GRAND RAPIDS, Mich. - A Michigan federal judge on July 30 dismissed a plaintiff's false Medicaid billing claims, but allowed a wrongful termination claim to continue (Susan K. Hendricks v. Bronson Methodist Hospital Inc., et al., No. 13-294, W.D. Mich.; 2014 U.S. Dist. LEXIS 103538).
DALLAS - A Texas federal judge on July 30 granted a health care provider's motion to remand a reimbursement suit to state court, saying the Employee Retirement Income Security Act did not preempt the plaintiff's claims (Methodist Hospitals of Dallas v. Aetna Health, No. 13-4992, N.D. Texas; 2014 U.S. Dist. LEXIS 104291).
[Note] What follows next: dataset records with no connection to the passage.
-- ==== Sys2Proof/Machine/HtControl.lean ====
section
/-! DEFINITION. The control commands of the HT unit (41_humidity_control.md rules R120 to R125). -/

namespace Sys2Proof.Machine

/-- The state HT.INIT leaves: from `UNINIT` it is `INITED`, any other is unchanged (41_humidity_control.md rule R120). -/
def initedFrom (h : HtState) : HtState := if h = .uninit then .inited else h

/-- HT.INIT (41_humidity_control.md rule R120): the state moves whether or not the byte matches. -/
def execHtInit (s : State) : Host.Outcome State Fault Refusal :=
  runCommand .htInit s fun s =>
    (busRead htDev regWhoami s).close fun b s =>
      (s.setHtState (initedFrom s.htState)).finish (if b = htId then .ok else .idMismatch) (some b) none

/-- HT.PDOWN (41_humidity_control.md rule R121): the calibration is stale from the read on, whatever the write answers. -/
def execHtPdown (s : State) : Host.Outcome State Fault Refusal :=
  runCommand .htPdown s fun s => requireInited s fun s =>
    ((busRead htDev regCtrl (s.setLock true)).andThen fun old s =>
      (busWrite htDev regCtrl (rmwByte old 0 htPower) ((s.setCal Cal.empty).setHtState .pdown)).andThen fun _ s =>
        .ok () (s.setLock false)).close fun _ s => s.finish .ok none none

/-- HT.ACT (41_humidity_control.md rule R122). -/
def execHtAct (s : State) : Host.Outcome State Fault Refusal :=
  runCommand .htAct s fun s => requireInited s fun s =>
    match (rmw htDev regCtrl htPowerOdr 0 (s.setCal Cal.empty)).andThen fun _ s => calibrate s with
    | .ok _ s => (s.setHtState .active).finish .ok none none
    | .err s => activationFails s

/-- HT.SETBDU (41_humidity_control.md rule R123). -/
def execHtSetbdu (a : Bool) (s : State) : Host.Outcome State Fault Refusal :=
  runCommand (.htSetbdu a) s fun s => requireInited s fun s =>
    (if a then rmw htDev regCtrl htBdu 0 s else rmw htDev regCtrl 0 htBdu s).close fun _ s => s.finish .ok none none

end Sys2Proof.Machine
end

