-- ==== Sys2Proof/Machine/Fetch.lean ====
section
/-! DEFINITION. How a command word comes from CMD (30_encoding.md rules R70 and R73, 10_state.md rules R27 and R29). -/

namespace Sys2Proof.Machine

/-- What an idle block finds on CMD. -/
inductive Fetched where
  | waiting
  | command (i : Instr) (s : State)
  | illegal (s : State)
  deriving DecidableEq, Repr

/-- The next command word, taken from CMD and decoded. With no word the block waits for one (10_state.md rule R34). -/
def fetchCommand (s : State) : Fetched :=
  match s.cmd with
  | [] => .waiting
  | w :: rest =>
    match decode w with
    | some i => .command i (s.setCmd rest)
    | none => .illegal (s.setCmd rest)

/-- `s` with a command word placed first on CMD and the block idle, so that the next step takes it (log entry 12). -/
def presentWord (w : Byte) (s : State) : State :=
  { s with cmd := w :: s.cmd, busy := false, running := none }

end Sys2Proof.Machine
end

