-- ==== Sys2Proof/Laws/PerInstr.lean ====
section
/-! SUPPORT. What holds of the command word of every instruction, one lemma per constructor. -/

namespace Sys2Proof.Laws.Code

/-- The word of `i` has `Z` = 0 (30_encoding.md rule R70) and is the word of no other instruction (rule R72). -/
def Statement (i : Instr) : Prop := wordZ (encode i) = 0 ∧ ∀ j : Instr, encode j = encode i → j = i

/-- Both parts of the statement can be checked over the thirteen instructions. -/
theorem of_check {i : Instr} (hz : wordZ (encode i) = 0)
    (h : ([.ptInit, .ptIdent, .ptRdtc, .ptRdtf, .ptRdpm, .htInit, .htPdown, .htAct, .htSetbdu false, .htSetbdu true,
      .htCal, .htRdh, .htRdtc].all fun j => decide (encode j = encode i → j = i)) = true) : Statement i := by
  refine ⟨hz, fun j => ?_⟩
  have hm : j ∈ [.ptInit, .ptIdent, .ptRdtc, .ptRdtf, .ptRdpm, .htInit, .htPdown, .htAct, .htSetbdu false,
      .htSetbdu true, .htCal, .htRdh, .htRdtc] := by
    cases j with
    | htSetbdu a => cases a <;> decide
    | _ => decide
  exact of_decide_eq_true (List.all_eq_true.1 h j hm)

theorem ptInit : Statement .ptInit := of_check (by decide) (by decide)

theorem ptIdent : Statement .ptIdent := of_check (by decide) (by decide)

theorem ptRdtc : Statement .ptRdtc := of_check (by decide) (by decide)

theorem ptRdtf : Statement .ptRdtf := of_check (by decide) (by decide)

theorem ptRdpm : Statement .ptRdpm := of_check (by decide) (by decide)

theorem htInit : Statement .htInit := of_check (by decide) (by decide)

theorem htPdown : Statement .htPdown := of_check (by decide) (by decide)

theorem htAct : Statement .htAct := of_check (by decide) (by decide)

theorem htSetbdu (a : Bool) : Statement (.htSetbdu a) := by
  cases a <;> exact of_check (by decide) (by decide)

theorem htCal : Statement .htCal := of_check (by decide) (by decide)

theorem htRdh : Statement .htRdh := of_check (by decide) (by decide)

theorem htRdtc : Statement .htRdtc := of_check (by decide) (by decide)

end Sys2Proof.Laws.Code
end

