-- ==== Sys2Proof/Laws/Trace.lean ====
section
/-! SUPPORT. What every sequence of transactions does to the state, whatever the environment answers: it extends the history,
takes one answer for each transaction, moves LOCK, and changes nothing else; only its last transaction can be an error. -/

namespace Sys2Proof.Machine

/-- `r`, begun in `s`, makes at most `n` transactions, each with the property `P`; where it succeeds none is an error and
LOCK has the property `L` after it, and where it fails the last one, and no other, is an error. -/
def Reply.Does {α : Type} (r : Reply α) (s : State) (P : Event → Prop) (n : Nat) (L : Bool → Prop) : Prop :=
  match r with
  | .ok _ t => ∃ (es : List Event) (b : Bool), es.length ≤ n ∧ (∀ e ∈ es, P e ∧ e.answer ≠ .error) ∧ L b ∧
      t = (s.afterScript es).setLock b
  | .err t => ∃ (es : List Event) (e : Event) (b : Bool), es.length + 1 ≤ n ∧ (∀ e ∈ es, P e ∧ e.answer ≠ .error) ∧
      P e ∧ e.answer = .error ∧ t = (s.afterScript (es ++ [e])).setLock b

theorem does_ok {α : Type} {P : Event → Prop} {L : Bool → Prop} (a : α) (s : State) (h : L s.lock) :
    (Reply.ok a s).Does s P 0 L :=
  ⟨[], s.lock, by simp, by simp, h, by rw [afterScript_nil, setLock_self rfl]⟩

theorem does_ok_setLock {α : Type} {P : Event → Prop} {L : Bool → Prop} (a : α) (s : State) {l : Bool} (h : L l) :
    (Reply.ok a (s.setLock l)).Does s P 0 L :=
  ⟨[], l, by simp, by simp, h, by rw [afterScript_nil]⟩

/-- A sequence begun after LOCK is set is one begun before it. -/
theorem does_of_setLock {α : Type} {r : Reply α} {s : State} {P : Event → Prop} {n : Nat} {L : Bool → Prop} {b : Bool}
    (h : r.Does (s.setLock b) P n L) : r.Does s P n L := by
  cases r <;> exact h

theorem does_andThen {α β : Type} {r : Reply α} {k : α → State → Reply β} {s : State} {P : Event → Prop} {n m : Nat}
    {L L' : Bool → Prop} (h : r.Does s P n L)
    (hk : ∀ a t, L t.lock → t.params = s.params → (k a t).Does t P m L') : (r.andThen k).Does s P (n + m) L' := by
  cases r with
  | ok a t =>
    obtain ⟨es, l, hn, he, hl, rfl⟩ := h
    have hk := hk a ((s.afterScript es).setLock l) hl rfl
    rw [Reply.andThen_ok]
    cases hr : k a ((s.afterScript es).setLock l) with
    | ok b u =>
      rw [hr] at hk
      obtain ⟨fs, l', hm, hf, hl', rfl⟩ := hk
      refine ⟨es ++ fs, l', by rw [List.length_append]; omega, fun e h => ?_, hl', ?_⟩
      · exact (List.mem_append.1 h).elim (he e) (hf e)
      · rw [afterScript_setLock, setLock_setLock, afterScript_afterScript]
    | err u =>
      rw [hr] at hk
      obtain ⟨fs, e, b, hm, hf, hP, hE, rfl⟩ := hk
      refine ⟨es ++ fs, e, b, by rw [List.length_append]; omega, fun e h => ?_, hP, hE, ?_⟩
      · exact (List.mem_append.1 h).elim (he e) (hf e)
      · rw [afterScript_setLock, setLock_setLock, afterScript_afterScript, List.append_assoc]
  | err t =>
    obtain ⟨es, e, b, hn, he, hP, hE, rfl⟩ := h
    exact ⟨es, e, b, by omega, he, hP, hE, rfl⟩

theorem does_mono {α : Type} {r : Reply α} {s : State} {P : Event → Prop} {n m : Nat} {L L' : Bool → Prop}
    (h : r.Does s P n L) (hL : ∀ b, L b → L' b) (hn : n ≤ m) : r.Does s P m L' := by
  cases r with
  | ok a t =>
    obtain ⟨es, b, h1, he, hb, h2⟩ := h
    exact ⟨es, b, by omega, he, hL b hb, h2⟩
  | err t =>
    obtain ⟨es, e, b, h1, h2⟩ := h
    exact ⟨es, e, b, by omega, h2⟩

theorem busRead_does {dev reg : Byte} {s : State} {P : Event → Prop}
    (hP : ∀ a : Answer, P ⟨s.lock, .read dev reg, a⟩) : (busRead dev reg s).Does s P 1 (· = s.lock) := by
  rcases busRead_cases dev reg s with ⟨b, -, h⟩ | ⟨-, h⟩ <;> rw [h]
  · exact ⟨[readOk s.lock dev reg b], s.lock, by simp, by simpa [readOk] using hP _, rfl, (setLock_self (by simp)).symm⟩
  · exact ⟨[], failEvent (readOk s.lock dev reg 0), s.lock, by simp, by simp, hP _, rfl, (setLock_self (by simp)).symm⟩

theorem busWrite_does {dev reg v : Byte} {s : State} {P : Event → Prop}
    (hP : ∀ a : Answer, P ⟨s.lock, .write dev reg v, a⟩) : (busWrite dev reg v s).Does s P 1 (· = s.lock) := by
  rcases busWrite_cases dev reg v s with ⟨b, -, h⟩ | ⟨-, h⟩ <;> rw [h]
  · exact ⟨[writeOk s.lock dev reg v b], s.lock, by simp, by simpa [writeOk] using hP _, rfl, (setLock_self (by simp)).symm⟩
  · exact ⟨[], failEvent (writeOk s.lock dev reg v 0), s.lock, by simp, by simp, hP _, rfl, (setLock_self (by simp)).symm⟩

theorem rmw_does {dev reg setm clrm : Byte} {s : State} {P : Event → Prop}
    (hr : ∀ a : Answer, P ⟨true, .read dev reg, a⟩) (hw : ∀ (v : Byte) (a : Answer), P ⟨true, .write dev reg v, a⟩) :
    (rmw dev reg setm clrm s).Does s P 2 (· = false) :=
  does_andThen (n := 1) (m := 1) (does_of_setLock (busRead_does hr)) fun _ t hl _ =>
    does_andThen (busWrite_does (by rw [hl]; exact hw _)) fun _ t _ _ => does_ok_setLock (L := (· = false)) _ t rfl

theorem fetch2_does {dev r0 r1 : Byte} {s : State} {P : Event → Prop}
    (h0 : ∀ a : Answer, P ⟨true, .read dev r0, a⟩) (h1 : ∀ a : Answer, P ⟨true, .read dev r1, a⟩) :
    (fetch2 dev r0 r1 s).Does s P 2 (· = false) :=
  does_andThen (n := 1) (m := 1) (does_of_setLock (busRead_does h0)) fun _ t hl _ =>
    does_andThen (busRead_does (by rw [hl]; exact h1)) fun _ t _ _ => does_ok_setLock (L := (· = false)) _ t rfl

theorem fetch3_does {dev r0 r1 r2 : Byte} {s : State} {P : Event → Prop}
    (h0 : ∀ a : Answer, P ⟨true, .read dev r0, a⟩) (h1 : ∀ a : Answer, P ⟨true, .read dev r1, a⟩)
    (h2 : ∀ a : Answer, P ⟨true, .read dev r2, a⟩) :
    (fetch3 dev r0 r1 r2 s).Does s P 3 (· = false) :=
  does_andThen (n := 1) (m := 2) (does_of_setLock (busRead_does h0)) fun _ t hl _ =>
    does_andThen (busRead_does (by rw [hl]; exact h1)) fun _ t hl' _ =>
      does_andThen (busRead_does (by rw [hl', hl]; exact h2)) fun _ t _ _ => does_ok_setLock (L := (· = false)) _ t rfl

/-- Each transaction of a sequence begun with LOCK `l` stands in the address map, if `l` is 0 (20_memory.md rules R43, R52). -/
def inMapIf (m : CalMap) (l : Bool) (e : Event) : Prop := l = false → eventInMap m e = true

theorem ptTempReading_does (s : State) :
    (ptTempReading s).Does s (inMapIf s.params.calMap s.lock) 3 (fun b => s.lock = false → b = false) :=
  does_andThen (n := 1) (m := 2) (busRead_does fun _ h => by rw [h]; rfl) fun st t hl _ => by
    split
    · exact does_andThen (n := 2) (m := 0) (fetch2_does (fun _ _ => rfl) (fun _ _ => rfl))
        fun _ u hu _ => does_ok _ u fun _ => hu
    · exact does_mono (does_ok _ t fun h => hl.trans h) (fun _ h => h) (by omega)

theorem ptPressReading_does (s : State) :
    (ptPressReading s).Does s (inMapIf s.params.calMap s.lock) 4 (fun b => s.lock = false → b = false) :=
  does_andThen (n := 1) (m := 3) (busRead_does fun _ h => by rw [h]; rfl) fun st t hl _ => by
    split
    · exact does_andThen (n := 3) (m := 0) (fetch3_does (fun _ _ => rfl) (fun _ _ => rfl) (fun _ _ => rfl))
        fun _ u hu _ => does_ok _ u fun _ => hu
    · exact does_mono (does_ok _ t fun h => hl.trans h) (fun _ h => h) (by omega)

/-- The number of bytes of an item. -/
def itemSize (i : CalItem) : Nat := if calItemPaired i then 2 else 1

theorem readItem_does (i : CalItem) (r : CalBytes) (s : State) {m : CalMap} {l : Bool} (hl : l = false → s.lock = false) :
    (readItem m i r s).Does s (inMapIf m l) (itemSize i) (fun b => l = false → b = false) := by
  rw [readItem, itemSize]
  split
  · rename_i hp
    refine does_andThen (n := 2) (m := 0) (fetch2_does (fun _ _ => ?_) (fun _ _ => ?_)) fun _ u hu _ => does_ok _ u fun _ => hu
    · cases i <;> simp [calItemPaired] at hp <;> simp [eventInMap, htDev, calItemAddr]
    · cases i <;> simp [calItemPaired] at hp <;> simp [eventInMap, htDev, calItemAddr]
  · rename_i hp
    refine does_andThen (n := 1) (m := 0) (busRead_does fun _ h => ?_) fun _ u hu _ => does_ok _ u fun h => hu.trans (hl h)
    rw [hl h]
    cases i <;> simp [calItemPaired] at hp <;> simp [eventInMap, htDev, calItemAddr]

theorem readItems_does (m : CalMap) (l : Bool) : ∀ (is : List CalItem) (r : CalBytes) (s : State),
    (l = false → s.lock = false) →
    (readItems m is r s).Does s (inMapIf m l) (is.map itemSize).sum (fun b => l = false → b = false)
  | [], r, s, hl => does_ok r s hl
  | i :: is, r, s, hl => by
    rw [readItems, List.map_cons, List.sum_cons]
    exact does_andThen (readItem_does i r s hl) fun r t ht _ => readItems_does m l is r t ht

/-- The thirteen reads of HT.CAL, whatever the environment answers. -/
theorem calReads_does (s : State) (l : Bool) (hl : l = false → s.lock = false) :
    (readItems s.params.calMap (calOrder s.params.calMap) noCalBytes s).Does s (inMapIf s.params.calMap l) 13
      (fun b => l = false → b = false) := by
  have h := readItems_does s.params.calMap l (calOrder s.params.calMap) noCalBytes s hl
  rwa [((calOrder_perm s.params.calMap).map itemSize).sum_eq] at h

end Sys2Proof.Machine
end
SACRAMENTO, Calif. - A California appeals court on July 29 held that a health care provider must actually contract for the right to preserve its right to recover its customary billing rates through a Hospital Lien Act (HLA) lien or it forfeits the right to recover the customary billing rate for emergency room services from third-party tortfeasors (Dameron Hospital Association v. AAA Northern California, et al., No. C070475, Calif. App., 3rd. Dist.; 2014 Cal. App. LEXIS 684).
PHILADELPHIA - A panel of the Third Circuit U.S. Court of Appeals on July 29 held that the Medicare as a Secondary Payer Act (MSP Act) authorizes the government to seek reimbursement from a settlement a plaintiff receives from a tortfeasor because the funds came from a "primary plan" and that the plaintiff cannot invoke a New Jersey state law to avoid her reimbursement obligations (Cecelia A. Taransky v. Secretary of the U.S. Department of Health and Human Services, et al., No. 13-3483, 3rd Cir.; 2014 U.S. App. LEXIS 14408).
WASHINGTON, D.C. - A plaintiff challenging the individual mandate of the Patient Protection and Affordable Care Act (ACA) cannot do so by arguing that the requirement is a revenue measure that should have originated in the U.S. House of Representatives, a unanimous federal appeals court ruled July 29 (Matt Sissel v. United States Department of Health and Human Services, et al., No. 13-5202, D.C. Cir.).
GREENBELT, Md. - A health insurance company on July 25 sued multiple ambulatory service centers in a Maryland federal court for allegedly conspiring to submit fraudulent bills for services provided to patients covered by the plaintiff (Connecticut General Life Insurance Co., et al. v. Advanced Surgery Center of Bethesda, et al., No. 14-2376, D. Md.).